**Problem requirements**
Would you repeat exactly the part of the listing below that runs from the line containing "def Obligations.ResetHasInvariant : Prop" down to the line containing "(R53), the engine's", inclusive, and nothing else?

>>>>>

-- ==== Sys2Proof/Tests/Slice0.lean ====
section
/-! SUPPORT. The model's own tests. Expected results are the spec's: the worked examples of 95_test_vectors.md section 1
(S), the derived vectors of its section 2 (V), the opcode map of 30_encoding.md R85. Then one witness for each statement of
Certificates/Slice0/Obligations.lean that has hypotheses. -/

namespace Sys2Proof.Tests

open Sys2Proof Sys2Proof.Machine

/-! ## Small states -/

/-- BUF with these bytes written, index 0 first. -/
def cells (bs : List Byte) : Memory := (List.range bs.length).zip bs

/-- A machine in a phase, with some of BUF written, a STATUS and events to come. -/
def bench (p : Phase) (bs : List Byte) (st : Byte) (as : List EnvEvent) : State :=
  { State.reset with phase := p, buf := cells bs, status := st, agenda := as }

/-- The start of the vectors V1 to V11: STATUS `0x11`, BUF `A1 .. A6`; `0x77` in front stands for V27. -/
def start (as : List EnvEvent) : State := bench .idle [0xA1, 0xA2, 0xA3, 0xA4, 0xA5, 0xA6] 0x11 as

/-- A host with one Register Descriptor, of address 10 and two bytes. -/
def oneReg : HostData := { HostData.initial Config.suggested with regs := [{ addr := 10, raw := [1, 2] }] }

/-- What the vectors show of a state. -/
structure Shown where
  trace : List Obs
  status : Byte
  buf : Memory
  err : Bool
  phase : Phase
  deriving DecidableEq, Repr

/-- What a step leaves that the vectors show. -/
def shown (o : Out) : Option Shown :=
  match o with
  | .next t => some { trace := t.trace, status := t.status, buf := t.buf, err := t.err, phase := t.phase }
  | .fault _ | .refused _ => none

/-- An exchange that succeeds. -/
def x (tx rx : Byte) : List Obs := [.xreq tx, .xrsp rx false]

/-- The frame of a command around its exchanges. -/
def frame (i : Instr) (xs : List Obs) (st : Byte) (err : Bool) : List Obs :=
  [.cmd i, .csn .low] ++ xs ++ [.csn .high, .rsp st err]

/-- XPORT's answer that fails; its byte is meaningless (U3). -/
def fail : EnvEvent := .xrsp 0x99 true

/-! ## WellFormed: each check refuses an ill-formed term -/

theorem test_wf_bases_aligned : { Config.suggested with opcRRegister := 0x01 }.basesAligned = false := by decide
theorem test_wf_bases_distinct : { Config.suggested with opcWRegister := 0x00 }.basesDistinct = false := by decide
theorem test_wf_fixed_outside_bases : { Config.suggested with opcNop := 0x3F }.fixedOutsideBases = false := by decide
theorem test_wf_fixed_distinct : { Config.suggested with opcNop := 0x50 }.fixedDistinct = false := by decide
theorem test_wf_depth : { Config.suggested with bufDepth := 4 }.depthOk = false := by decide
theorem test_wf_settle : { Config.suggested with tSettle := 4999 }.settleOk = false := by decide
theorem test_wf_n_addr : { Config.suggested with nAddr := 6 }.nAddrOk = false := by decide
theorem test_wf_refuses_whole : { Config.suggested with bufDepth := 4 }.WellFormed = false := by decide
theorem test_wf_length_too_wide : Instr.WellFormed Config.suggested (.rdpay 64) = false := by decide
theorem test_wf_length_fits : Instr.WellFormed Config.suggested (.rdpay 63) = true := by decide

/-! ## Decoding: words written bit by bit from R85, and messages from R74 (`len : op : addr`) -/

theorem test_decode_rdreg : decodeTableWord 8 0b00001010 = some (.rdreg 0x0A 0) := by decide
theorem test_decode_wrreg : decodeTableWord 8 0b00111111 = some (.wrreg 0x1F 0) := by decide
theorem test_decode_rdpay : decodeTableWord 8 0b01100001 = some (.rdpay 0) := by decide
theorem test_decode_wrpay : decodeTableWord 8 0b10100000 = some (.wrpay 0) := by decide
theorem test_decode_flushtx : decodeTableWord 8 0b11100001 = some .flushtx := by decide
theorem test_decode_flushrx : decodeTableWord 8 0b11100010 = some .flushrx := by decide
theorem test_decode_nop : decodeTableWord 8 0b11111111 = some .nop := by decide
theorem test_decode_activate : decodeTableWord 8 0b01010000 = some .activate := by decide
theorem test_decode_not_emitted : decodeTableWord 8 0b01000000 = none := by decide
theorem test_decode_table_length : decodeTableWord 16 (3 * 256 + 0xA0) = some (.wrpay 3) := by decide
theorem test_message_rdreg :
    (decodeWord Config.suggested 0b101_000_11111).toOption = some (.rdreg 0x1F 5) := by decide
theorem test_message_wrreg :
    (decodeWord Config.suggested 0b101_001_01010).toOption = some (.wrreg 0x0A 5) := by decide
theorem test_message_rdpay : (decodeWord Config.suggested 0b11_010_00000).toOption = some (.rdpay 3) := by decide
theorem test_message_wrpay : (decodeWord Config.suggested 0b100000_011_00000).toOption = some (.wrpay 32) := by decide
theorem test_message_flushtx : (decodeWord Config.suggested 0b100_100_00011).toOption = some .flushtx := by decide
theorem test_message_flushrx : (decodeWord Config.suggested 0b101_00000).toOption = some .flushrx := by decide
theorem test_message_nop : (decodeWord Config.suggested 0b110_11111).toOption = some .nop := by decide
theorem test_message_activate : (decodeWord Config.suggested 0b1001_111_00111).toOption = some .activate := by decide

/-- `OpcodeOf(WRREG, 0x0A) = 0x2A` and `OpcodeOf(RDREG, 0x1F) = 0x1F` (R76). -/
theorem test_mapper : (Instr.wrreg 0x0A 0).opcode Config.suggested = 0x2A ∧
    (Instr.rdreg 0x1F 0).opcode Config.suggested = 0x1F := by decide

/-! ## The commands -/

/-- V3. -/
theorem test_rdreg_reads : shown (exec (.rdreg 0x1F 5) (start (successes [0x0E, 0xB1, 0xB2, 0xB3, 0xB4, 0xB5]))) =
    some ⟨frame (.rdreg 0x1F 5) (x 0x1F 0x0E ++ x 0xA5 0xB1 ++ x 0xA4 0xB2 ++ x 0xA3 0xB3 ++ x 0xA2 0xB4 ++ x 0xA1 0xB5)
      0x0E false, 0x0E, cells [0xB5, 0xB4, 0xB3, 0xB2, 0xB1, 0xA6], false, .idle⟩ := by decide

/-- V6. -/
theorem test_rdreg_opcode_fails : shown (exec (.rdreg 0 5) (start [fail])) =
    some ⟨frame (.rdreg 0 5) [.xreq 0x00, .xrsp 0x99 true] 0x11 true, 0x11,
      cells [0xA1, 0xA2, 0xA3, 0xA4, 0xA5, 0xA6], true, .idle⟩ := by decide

<<<<<
>>>>>

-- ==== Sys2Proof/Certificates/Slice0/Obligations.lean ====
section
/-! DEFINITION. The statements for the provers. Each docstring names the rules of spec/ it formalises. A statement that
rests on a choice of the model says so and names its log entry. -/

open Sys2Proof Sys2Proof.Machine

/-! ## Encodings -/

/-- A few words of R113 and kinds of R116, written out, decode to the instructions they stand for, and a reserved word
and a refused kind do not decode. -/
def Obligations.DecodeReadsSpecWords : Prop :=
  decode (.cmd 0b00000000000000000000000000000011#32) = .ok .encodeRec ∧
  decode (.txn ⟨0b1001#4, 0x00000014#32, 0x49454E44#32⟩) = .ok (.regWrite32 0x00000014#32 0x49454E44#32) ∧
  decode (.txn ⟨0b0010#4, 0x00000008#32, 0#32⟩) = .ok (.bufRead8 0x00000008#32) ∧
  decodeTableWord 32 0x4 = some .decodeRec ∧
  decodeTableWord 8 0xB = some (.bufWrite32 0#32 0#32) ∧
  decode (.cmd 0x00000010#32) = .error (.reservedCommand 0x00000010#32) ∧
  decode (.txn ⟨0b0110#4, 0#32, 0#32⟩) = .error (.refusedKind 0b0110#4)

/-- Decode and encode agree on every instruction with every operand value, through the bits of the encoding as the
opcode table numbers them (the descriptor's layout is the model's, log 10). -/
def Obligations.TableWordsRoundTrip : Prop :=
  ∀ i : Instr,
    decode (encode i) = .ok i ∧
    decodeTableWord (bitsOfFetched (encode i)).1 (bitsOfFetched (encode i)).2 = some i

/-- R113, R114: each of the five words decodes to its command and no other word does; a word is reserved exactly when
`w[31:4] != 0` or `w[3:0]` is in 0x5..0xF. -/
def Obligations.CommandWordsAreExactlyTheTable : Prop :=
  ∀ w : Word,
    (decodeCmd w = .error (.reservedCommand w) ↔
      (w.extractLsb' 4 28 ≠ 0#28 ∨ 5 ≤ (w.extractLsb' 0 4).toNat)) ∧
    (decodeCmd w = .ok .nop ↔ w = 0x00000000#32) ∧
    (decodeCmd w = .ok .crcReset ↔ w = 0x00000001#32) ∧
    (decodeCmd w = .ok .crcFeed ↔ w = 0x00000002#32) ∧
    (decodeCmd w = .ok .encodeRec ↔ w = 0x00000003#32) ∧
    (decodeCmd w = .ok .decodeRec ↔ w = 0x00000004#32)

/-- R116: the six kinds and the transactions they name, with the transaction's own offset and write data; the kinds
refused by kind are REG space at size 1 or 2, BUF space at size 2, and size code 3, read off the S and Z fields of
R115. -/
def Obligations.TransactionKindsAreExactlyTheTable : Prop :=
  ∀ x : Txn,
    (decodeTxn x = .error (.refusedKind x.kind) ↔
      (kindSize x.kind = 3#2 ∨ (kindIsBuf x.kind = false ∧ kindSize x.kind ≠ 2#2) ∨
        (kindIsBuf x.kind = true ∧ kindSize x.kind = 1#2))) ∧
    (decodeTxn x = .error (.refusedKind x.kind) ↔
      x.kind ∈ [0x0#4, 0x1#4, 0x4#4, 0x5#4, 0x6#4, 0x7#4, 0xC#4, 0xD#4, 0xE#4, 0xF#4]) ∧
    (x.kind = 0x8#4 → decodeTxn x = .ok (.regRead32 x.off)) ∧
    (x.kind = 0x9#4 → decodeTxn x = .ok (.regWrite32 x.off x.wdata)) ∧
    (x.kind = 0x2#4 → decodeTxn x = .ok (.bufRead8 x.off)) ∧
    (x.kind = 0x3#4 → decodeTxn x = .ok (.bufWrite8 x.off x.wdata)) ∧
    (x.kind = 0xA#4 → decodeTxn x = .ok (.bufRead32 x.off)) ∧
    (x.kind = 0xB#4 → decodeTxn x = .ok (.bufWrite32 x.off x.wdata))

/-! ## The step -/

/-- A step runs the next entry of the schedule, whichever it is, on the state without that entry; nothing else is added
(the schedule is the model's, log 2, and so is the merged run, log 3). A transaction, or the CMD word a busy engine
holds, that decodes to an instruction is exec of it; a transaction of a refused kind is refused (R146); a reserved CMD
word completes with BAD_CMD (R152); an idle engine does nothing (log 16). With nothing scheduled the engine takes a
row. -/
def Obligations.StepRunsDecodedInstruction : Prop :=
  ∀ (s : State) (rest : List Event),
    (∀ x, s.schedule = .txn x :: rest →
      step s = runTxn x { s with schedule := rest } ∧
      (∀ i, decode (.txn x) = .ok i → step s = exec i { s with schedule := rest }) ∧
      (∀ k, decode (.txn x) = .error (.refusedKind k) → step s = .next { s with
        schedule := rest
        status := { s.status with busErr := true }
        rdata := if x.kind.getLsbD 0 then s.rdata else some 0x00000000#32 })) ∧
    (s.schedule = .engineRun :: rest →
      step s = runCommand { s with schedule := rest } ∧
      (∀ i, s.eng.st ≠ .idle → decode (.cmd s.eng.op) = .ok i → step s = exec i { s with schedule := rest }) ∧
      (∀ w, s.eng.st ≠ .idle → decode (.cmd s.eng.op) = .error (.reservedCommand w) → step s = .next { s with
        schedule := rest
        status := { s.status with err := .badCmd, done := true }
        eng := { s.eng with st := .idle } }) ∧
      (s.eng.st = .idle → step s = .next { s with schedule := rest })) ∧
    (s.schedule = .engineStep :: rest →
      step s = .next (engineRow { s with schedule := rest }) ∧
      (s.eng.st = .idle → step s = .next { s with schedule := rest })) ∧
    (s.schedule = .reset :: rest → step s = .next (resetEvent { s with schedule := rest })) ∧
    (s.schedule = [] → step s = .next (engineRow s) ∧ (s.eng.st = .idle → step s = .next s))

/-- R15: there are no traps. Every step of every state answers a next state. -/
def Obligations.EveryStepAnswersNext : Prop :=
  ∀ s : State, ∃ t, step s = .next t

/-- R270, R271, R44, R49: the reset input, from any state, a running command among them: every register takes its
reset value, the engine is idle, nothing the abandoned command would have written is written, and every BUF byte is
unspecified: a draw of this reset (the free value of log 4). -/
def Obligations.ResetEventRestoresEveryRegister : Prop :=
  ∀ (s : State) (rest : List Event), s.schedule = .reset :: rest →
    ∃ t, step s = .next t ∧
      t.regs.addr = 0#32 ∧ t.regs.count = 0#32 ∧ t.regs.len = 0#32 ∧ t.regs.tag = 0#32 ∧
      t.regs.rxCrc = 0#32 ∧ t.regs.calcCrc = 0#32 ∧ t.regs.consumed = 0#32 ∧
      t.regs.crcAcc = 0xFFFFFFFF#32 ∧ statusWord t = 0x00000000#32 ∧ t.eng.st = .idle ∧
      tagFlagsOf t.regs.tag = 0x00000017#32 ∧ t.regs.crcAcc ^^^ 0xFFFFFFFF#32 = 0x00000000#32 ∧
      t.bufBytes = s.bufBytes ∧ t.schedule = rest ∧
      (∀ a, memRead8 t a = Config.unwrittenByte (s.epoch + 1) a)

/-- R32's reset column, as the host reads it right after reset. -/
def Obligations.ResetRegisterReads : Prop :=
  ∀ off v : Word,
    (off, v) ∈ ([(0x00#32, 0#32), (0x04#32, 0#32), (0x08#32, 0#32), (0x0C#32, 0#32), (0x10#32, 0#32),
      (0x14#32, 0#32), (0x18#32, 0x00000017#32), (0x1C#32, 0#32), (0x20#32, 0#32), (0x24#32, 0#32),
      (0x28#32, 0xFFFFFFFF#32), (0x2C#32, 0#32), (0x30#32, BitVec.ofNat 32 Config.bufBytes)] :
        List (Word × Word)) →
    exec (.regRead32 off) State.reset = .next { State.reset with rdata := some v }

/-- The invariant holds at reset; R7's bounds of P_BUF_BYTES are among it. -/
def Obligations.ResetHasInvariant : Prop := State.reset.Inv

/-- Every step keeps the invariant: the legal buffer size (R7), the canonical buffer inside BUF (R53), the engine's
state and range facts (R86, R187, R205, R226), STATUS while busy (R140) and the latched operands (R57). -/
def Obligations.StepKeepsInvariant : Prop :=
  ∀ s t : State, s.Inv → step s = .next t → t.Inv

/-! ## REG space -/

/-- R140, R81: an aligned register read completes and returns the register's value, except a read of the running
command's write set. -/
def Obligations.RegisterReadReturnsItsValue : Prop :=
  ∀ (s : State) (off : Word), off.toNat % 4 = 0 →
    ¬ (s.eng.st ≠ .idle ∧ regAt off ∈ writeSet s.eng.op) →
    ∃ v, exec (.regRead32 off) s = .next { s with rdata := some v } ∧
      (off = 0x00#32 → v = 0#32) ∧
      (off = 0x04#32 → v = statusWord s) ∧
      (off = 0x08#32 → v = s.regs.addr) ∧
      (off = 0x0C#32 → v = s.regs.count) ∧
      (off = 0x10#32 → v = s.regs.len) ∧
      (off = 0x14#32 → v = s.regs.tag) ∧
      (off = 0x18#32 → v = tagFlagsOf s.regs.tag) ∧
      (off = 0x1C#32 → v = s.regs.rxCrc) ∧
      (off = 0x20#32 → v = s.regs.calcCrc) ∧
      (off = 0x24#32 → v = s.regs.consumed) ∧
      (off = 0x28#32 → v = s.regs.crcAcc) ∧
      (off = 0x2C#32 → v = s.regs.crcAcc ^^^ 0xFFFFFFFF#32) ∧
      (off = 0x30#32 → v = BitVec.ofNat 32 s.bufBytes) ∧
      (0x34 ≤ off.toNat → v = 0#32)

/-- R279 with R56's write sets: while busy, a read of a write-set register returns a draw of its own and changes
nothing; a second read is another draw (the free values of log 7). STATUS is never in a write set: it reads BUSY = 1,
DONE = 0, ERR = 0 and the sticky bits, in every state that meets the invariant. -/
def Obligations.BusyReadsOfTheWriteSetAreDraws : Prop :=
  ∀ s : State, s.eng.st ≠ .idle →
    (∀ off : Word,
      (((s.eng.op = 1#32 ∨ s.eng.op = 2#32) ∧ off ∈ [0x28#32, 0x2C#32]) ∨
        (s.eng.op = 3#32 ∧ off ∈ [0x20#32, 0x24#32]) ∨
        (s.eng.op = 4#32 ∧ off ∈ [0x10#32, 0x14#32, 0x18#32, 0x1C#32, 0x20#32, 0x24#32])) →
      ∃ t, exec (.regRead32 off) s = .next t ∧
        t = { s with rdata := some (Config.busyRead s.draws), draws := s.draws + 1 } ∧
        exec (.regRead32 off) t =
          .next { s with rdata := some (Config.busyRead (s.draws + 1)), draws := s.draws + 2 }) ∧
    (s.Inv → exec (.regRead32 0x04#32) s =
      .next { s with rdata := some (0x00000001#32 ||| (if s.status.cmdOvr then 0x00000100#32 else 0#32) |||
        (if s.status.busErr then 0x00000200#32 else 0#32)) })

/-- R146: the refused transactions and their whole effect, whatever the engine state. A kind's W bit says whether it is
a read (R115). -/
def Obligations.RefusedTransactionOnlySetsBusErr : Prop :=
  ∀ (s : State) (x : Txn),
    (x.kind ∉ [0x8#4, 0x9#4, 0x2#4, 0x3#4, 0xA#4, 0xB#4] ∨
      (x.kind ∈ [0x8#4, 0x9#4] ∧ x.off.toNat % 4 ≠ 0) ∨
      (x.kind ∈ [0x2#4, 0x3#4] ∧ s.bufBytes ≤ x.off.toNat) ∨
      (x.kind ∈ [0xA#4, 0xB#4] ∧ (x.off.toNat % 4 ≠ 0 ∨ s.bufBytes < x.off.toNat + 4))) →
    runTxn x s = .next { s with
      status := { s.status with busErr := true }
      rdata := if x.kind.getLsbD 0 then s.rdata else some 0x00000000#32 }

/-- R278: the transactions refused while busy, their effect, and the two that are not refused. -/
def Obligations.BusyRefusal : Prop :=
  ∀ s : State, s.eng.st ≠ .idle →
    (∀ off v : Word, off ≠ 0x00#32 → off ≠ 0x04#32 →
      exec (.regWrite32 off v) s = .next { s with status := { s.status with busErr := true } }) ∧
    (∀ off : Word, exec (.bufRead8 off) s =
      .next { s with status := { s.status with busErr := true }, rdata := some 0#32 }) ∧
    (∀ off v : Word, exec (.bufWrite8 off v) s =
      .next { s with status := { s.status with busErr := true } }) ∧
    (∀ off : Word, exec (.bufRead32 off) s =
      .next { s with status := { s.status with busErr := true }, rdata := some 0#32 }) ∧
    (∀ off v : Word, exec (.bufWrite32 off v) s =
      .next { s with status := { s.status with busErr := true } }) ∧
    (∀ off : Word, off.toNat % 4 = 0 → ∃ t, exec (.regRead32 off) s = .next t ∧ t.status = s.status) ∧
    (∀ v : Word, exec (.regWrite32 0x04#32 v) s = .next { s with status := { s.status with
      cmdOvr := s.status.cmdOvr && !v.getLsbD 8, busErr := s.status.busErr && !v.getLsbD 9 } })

<<<<<

**Response**
def Obligations.ResetHasInvariant : Prop := State.reset.Inv

/-- Every step keeps the invariant: the legal buffer size (R7), the canonical buffer inside BUF (R53), the engine's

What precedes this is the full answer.